## AIM OF THE TASK:
Would you retype each of the records exactly as shown?

___ INPUT DATA

-- ==== Sys2Proof/Laws/State.lean ====
section
/-!
SUPPORT. One lemma for each field of State and each of its named updates, and what the lookups by key read after them.
-/
namespace Sys2Proof.Machine

/-! ### State.setTeam -/

@[simp] theorem State.setTeam_agenda (s : State) (tk : Nat) (t : Team) : (s.setTeam tk t).agenda = s.agenda := rfl
@[simp] theorem State.setTeam_turn (s : State) (tk : Nat) (t : Team) : (s.setTeam tk t).turn = s.turn := rfl
@[simp] theorem State.setTeam_cur (s : State) (tk : Nat) (t : Team) : (s.setTeam tk t).cur = s.cur := rfl
@[simp] theorem State.setTeam_fresh (s : State) (tk : Nat) (t : Team) : (s.setTeam tk t).fresh = s.fresh := rfl
@[simp] theorem State.setTeam_steps (s : State) (tk : Nat) (t : Team) : (s.setTeam tk t).steps = s.steps := rfl
@[simp] theorem State.setTeam_nextSeq (s : State) (tk : Nat) (t : Team) : (s.setTeam tk t).nextSeq = s.nextSeq := rfl
@[simp] theorem State.setTeam_nextTrap (s : State) (tk : Nat) (t : Team) : (s.setTeam tk t).nextTrap = s.nextTrap := rfl
@[simp] theorem State.setTeam_nextCid (s : State) (tk : Nat) (t : Team) : (s.setTeam tk t).nextCid = s.nextCid := rfl
@[simp] theorem State.setTeam_nextCmd (s : State) (tk : Nat) (t : Team) : (s.setTeam tk t).nextCmd = s.nextCmd := rfl
@[simp] theorem State.setTeam_clock (s : State) (tk : Nat) (t : Team) : (s.setTeam tk t).clock = s.clock := rfl
@[simp] theorem State.setTeam_phase (s : State) (tk : Nat) (t : Team) : (s.setTeam tk t).phase = s.phase := rfl
@[simp] theorem State.setTeam_ticket (s : State) (tk : Nat) (t : Team) : (s.setTeam tk t).ticket = s.ticket := rfl
@[simp] theorem State.setTeam_teams (s : State) (tk : Nat) (t : Team) : (s.setTeam tk t).teams = kput s.teams tk t := rfl
@[simp] theorem State.setTeam_cohorts (s : State) (tk : Nat) (t : Team) : (s.setTeam tk t).cohorts = s.cohorts := rfl
@[simp] theorem State.setTeam_grids (s : State) (tk : Nat) (t : Team) : (s.setTeam tk t).grids = s.grids := rfl
@[simp] theorem State.setTeam_cmds (s : State) (tk : Nat) (t : Team) : (s.setTeam tk t).cmds = s.cmds := rfl
@[simp] theorem State.setTeam_waits (s : State) (tk : Nat) (t : Team) : (s.setTeam tk t).waits = s.waits := rfl
@[simp] theorem State.setTeam_fills (s : State) (tk : Nat) (t : Team) : (s.setTeam tk t).fills = s.fills := rfl
@[simp] theorem State.setTeam_replies (s : State) (tk : Nat) (t : Team) : (s.setTeam tk t).replies = s.replies := rfl
@[simp] theorem State.setTeam_mails (s : State) (tk : Nat) (t : Team) : (s.setTeam tk t).mails = s.mails := rfl
@[simp] theorem State.setTeam_parts (s : State) (tk : Nat) (t : Team) : (s.setTeam tk t).parts = s.parts := rfl
@[simp] theorem State.setTeam_rings (s : State) (tk : Nat) (t : Team) : (s.setTeam tk t).rings = s.rings := rfl
@[simp] theorem State.setTeam_hbm (s : State) (tk : Nat) (t : Team) : (s.setTeam tk t).hbm = s.hbm := rfl
@[simp] theorem State.setTeam_hostMem (s : State) (tk : Nat) (t : Team) : (s.setTeam tk t).hostMem = s.hostMem := rfl
@[simp] theorem State.setTeam_peerMem (s : State) (tk : Nat) (t : Team) : (s.setTeam tk t).peerMem = s.peerMem := rfl
@[simp] theorem State.setTeam_lines (s : State) (tk : Nat) (t : Team) : (s.setTeam tk t).lines = s.lines := rfl
@[simp] theorem State.setTeam_copies (s : State) (tk : Nat) (t : Team) : (s.setTeam tk t).copies = s.copies := rfl
@[simp] theorem State.setTeam_dieCaches (s : State) (tk : Nat) (t : Team) : (s.setTeam tk t).dieCaches = s.dieCaches := rfl
@[simp] theorem State.setTeam_badReads (s : State) (tk : Nat) (t : Team) : (s.setTeam tk t).badReads = s.badReads := rfl
@[simp] theorem State.setTeam_away (s : State) (tk : Nat) (t : Team) : (s.setTeam tk t).away = s.away := rfl
@[simp] theorem State.setTeam_icache (s : State) (tk : Nat) (t : Team) : (s.setTeam tk t).icache = s.icache := rfl
@[simp] theorem State.setTeam_pods (s : State) (tk : Nat) (t : Team) : (s.setTeam tk t).pods = s.pods := rfl
@[simp] theorem State.setTeam_ghosts (s : State) (tk : Nat) (t : Team) : (s.setTeam tk t).ghosts = s.ghosts := rfl
@[simp] theorem State.setTeam_tlb (s : State) (tk : Nat) (t : Team) : (s.setTeam tk t).tlb = s.tlb := rfl
@[simp] theorem State.setTeam_region (s : State) (tk : Nat) (t : Team) : (s.setTeam tk t).region = s.region := rfl
@[simp] theorem State.setTeam_moves (s : State) (tk : Nat) (t : Team) : (s.setTeam tk t).moves = s.moves := rfl
@[simp] theorem State.setTeam_images (s : State) (tk : Nat) (t : Team) : (s.setTeam tk t).images = s.images := rfl
@[simp] theorem State.setTeam_poison (s : State) (tk : Nat) (t : Team) : (s.setTeam tk t).poison = s.poison := rfl
@[simp] theorem State.setTeam_host (s : State) (tk : Nat) (t : Team) : (s.setTeam tk t).host = s.host := rfl
@[simp] theorem State.setTeam_ports (s : State) (tk : Nat) (t : Team) : (s.setTeam tk t).ports = s.ports := rfl
@[simp] theorem State.setTeam_msix (s : State) (tk : Nat) (t : Team) : (s.setTeam tk t).msix = s.msix := rfl
@[simp] theorem State.setTeam_irqs (s : State) (tk : Nat) (t : Team) : (s.setTeam tk t).irqs = s.irqs := rfl
@[simp] theorem State.setTeam_staging (s : State) (tk : Nat) (t : Team) : (s.setTeam tk t).staging = s.staging := rfl
@[simp] theorem State.setTeam_flash (s : State) (tk : Nat) (t : Team) : (s.setTeam tk t).flash = s.flash := rfl
@[simp] theorem State.setTeam_sends (s : State) (tk : Nat) (t : Team) : (s.setTeam tk t).sends = s.sends := rfl
@[simp] theorem State.setTeam_wire (s : State) (tk : Nat) (t : Team) : (s.setTeam tk t).wire = s.wire := rfl
@[simp] theorem State.setTeam_answers (s : State) (tk : Nat) (t : Team) : (s.setTeam tk t).answers = s.answers := rfl
@[simp] theorem State.setTeam_spdm (s : State) (tk : Nat) (t : Team) : (s.setTeam tk t).spdm = s.spdm := rfl
@[simp] theorem State.setTeam_lastSlot (s : State) (tk : Nat) (t : Team) : (s.setTeam tk t).lastSlot = s.lastSlot := rfl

______

## ANSWER BOX:
-- ==== Sys2Proof/Laws/State.lean ====
section
/-!
SUPPORT. One lemma for each field of State and each of its named updates, and what the lookups by key read after them.
-/
namespace Sys2Proof.Machine

/-! ### State.setTeam -/

@[simp] theorem State.setTeam_agenda (s : State) (tk : Nat) (t : Team) : (s.setTeam tk t).agenda = s.agenda := rfl
@[simp] theorem State.setTeam_turn (s : State) (tk : Nat) (t : Team) : (s.setTeam tk t).turn = s.turn := rfl
@[simp] theorem State.setTeam_cur (s : State) (tk : Nat) (t : Team) : (s.setTeam tk t).cur = s.cur := rfl
@[simp] theorem State.setTeam_fresh (s : State) (tk : Nat) (t : Team) : (s.setTeam tk t).fresh = s.fresh := rfl
@[simp] theorem State.setTeam_steps (s : State) (tk : Nat) (t : Team) : (s.setTeam tk t).steps = s.steps := rfl
@[simp] theorem State.setTeam_nextSeq (s : State) (tk : Nat) (t : Team) : (s.setTeam tk t).nextSeq = s.nextSeq := rfl
@[simp] theorem State.setTeam_nextTrap (s : State) (tk : Nat) (t : Team) : (s.setTeam tk t).nextTrap = s.nextTrap := rfl
@[simp] theorem State.setTeam_nextCid (s : State) (tk : Nat) (t : Team) : (s.setTeam tk t).nextCid = s.nextCid := rfl
@[simp] theorem State.setTeam_nextCmd (s : State) (tk : Nat) (t : Team) : (s.setTeam tk t).nextCmd = s.nextCmd := rfl
@[simp] theorem State.setTeam_clock (s : State) (tk : Nat) (t : Team) : (s.setTeam tk t).clock = s.clock := rfl
@[simp] theorem State.setTeam_phase (s : State) (tk : Nat) (t : Team) : (s.setTeam tk t).phase = s.phase := rfl
@[simp] theorem State.setTeam_ticket (s : State) (tk : Nat) (t : Team) : (s.setTeam tk t).ticket = s.ticket := rfl
@[simp] theorem State.setTeam_teams (s : State) (tk : Nat) (t : Team) : (s.setTeam tk t).teams = kput s.teams tk t := rfl
@[simp] theorem State.setTeam_cohorts (s : State) (tk : Nat) (t : Team) : (s.setTeam tk t).cohorts = s.cohorts := rfl
@[simp] theorem State.setTeam_grids (s : State) (tk : Nat) (t : Team) : (s.setTeam tk t).grids = s.grids := rfl
@[simp] theorem State.setTeam_cmds (s : State) (tk : Nat) (t : Team) : (s.setTeam tk t).cmds = s.cmds := rfl
@[simp] theorem State.setTeam_waits (s : State) (tk : Nat) (t : Team) : (s.setTeam tk t).waits = s.waits := rfl
@[simp] theorem State.setTeam_fills (s : State) (tk : Nat) (t : Team) : (s.setTeam tk t).fills = s.fills := rfl
@[simp] theorem State.setTeam_replies (s : State) (tk : Nat) (t : Team) : (s.setTeam tk t).replies = s.replies := rfl
@[simp] theorem State.setTeam_mails (s : State) (tk : Nat) (t : Team) : (s.setTeam tk t).mails = s.mails := rfl
@[simp] theorem State.setTeam_parts (s : State) (tk : Nat) (t : Team) : (s.setTeam tk t).parts = s.parts := rfl
@[simp] theorem State.setTeam_rings (s : State) (tk : Nat) (t : Team) : (s.setTeam tk t).rings = s.rings := rfl
@[simp] theorem State.setTeam_hbm (s : State) (tk : Nat) (t : Team) : (s.setTeam tk t).hbm = s.hbm := rfl
@[simp] theorem State.setTeam_hostMem (s : State) (tk : Nat) (t : Team) : (s.setTeam tk t).hostMem = s.hostMem := rfl
@[simp] theorem State.setTeam_peerMem (s : State) (tk : Nat) (t : Team) : (s.setTeam tk t).peerMem = s.peerMem := rfl
@[simp] theorem State.setTeam_lines (s : State) (tk : Nat) (t : Team) : (s.setTeam tk t).lines = s.lines := rfl
@[simp] theorem State.setTeam_copies (s : State) (tk : Nat) (t : Team) : (s.setTeam tk t).copies = s.copies := rfl
@[simp] theorem State.setTeam_dieCaches (s : State) (tk : Nat) (t : Team) : (s.setTeam tk t).dieCaches = s.dieCaches := rfl
@[simp] theorem State.setTeam_badReads (s : State) (tk : Nat) (t : Team) : (s.setTeam tk t).badReads = s.badReads := rfl
@[simp] theorem State.setTeam_away (s : State) (tk : Nat) (t : Team) : (s.setTeam tk t).away = s.away := rfl
@[simp] theorem State.setTeam_icache (s : State) (tk : Nat) (t : Team) : (s.setTeam tk t).icache = s.icache := rfl
@[simp] theorem State.setTeam_pods (s : State) (tk : Nat) (t : Team) : (s.setTeam tk t).pods = s.pods := rfl
@[simp] theorem State.setTeam_ghosts (s : State) (tk : Nat) (t : Team) : (s.setTeam tk t).ghosts = s.ghosts := rfl
@[simp] theorem State.setTeam_tlb (s : State) (tk : Nat) (t : Team) : (s.setTeam tk t).tlb = s.tlb := rfl
@[simp] theorem State.setTeam_region (s : State) (tk : Nat) (t : Team) : (s.setTeam tk t).region = s.region := rfl
@[simp] theorem State.setTeam_moves (s : State) (tk : Nat) (t : Team) : (s.setTeam tk t).moves = s.moves := rfl
@[simp] theorem State.setTeam_images (s : State) (tk : Nat) (t : Team) : (s.setTeam tk t).images = s.images := rfl
@[simp] theorem State.setTeam_poison (s : State) (tk : Nat) (t : Team) : (s.setTeam tk t).poison = s.poison := rfl
@[simp] theorem State.setTeam_host (s : State) (tk : Nat) (t : Team) : (s.setTeam tk t).host = s.host := rfl
@[simp] theorem State.setTeam_ports (s : State) (tk : Nat) (t : Team) : (s.setTeam tk t).ports = s.ports := rfl
@[simp] theorem State.setTeam_msix (s : State) (tk : Nat) (t : Team) : (s.setTeam tk t).msix = s.msix := rfl
@[simp] theorem State.setTeam_irqs (s : State) (tk : Nat) (t : Team) : (s.setTeam tk t).irqs = s.irqs := rfl
@[simp] theorem State.setTeam_staging (s : State) (tk : Nat) (t : Team) : (s.setTeam tk t).staging = s.staging := rfl
@[simp] theorem State.setTeam_flash (s : State) (tk : Nat) (t : Team) : (s.setTeam tk t).flash = s.flash := rfl
@[simp] theorem State.setTeam_sends (s : State) (tk : Nat) (t : Team) : (s.setTeam tk t).sends = s.sends := rfl
@[simp] theorem State.setTeam_wire (s : State) (tk : Nat) (t : Team) : (s.setTeam tk t).wire = s.wire := rfl
@[simp] theorem State.setTeam_answers (s : State) (tk : Nat) (t : Team) : (s.setTeam tk t).answers = s.answers := rfl
@[simp] theorem State.setTeam_spdm (s : State) (tk : Nat) (t : Team) : (s.setTeam tk t).spdm = s.spdm := rfl
@[simp] theorem State.setTeam_lastSlot (s : State) (tk : Nat) (t : Team) : (s.setTeam tk t).lastSlot = s.lastSlot := rfl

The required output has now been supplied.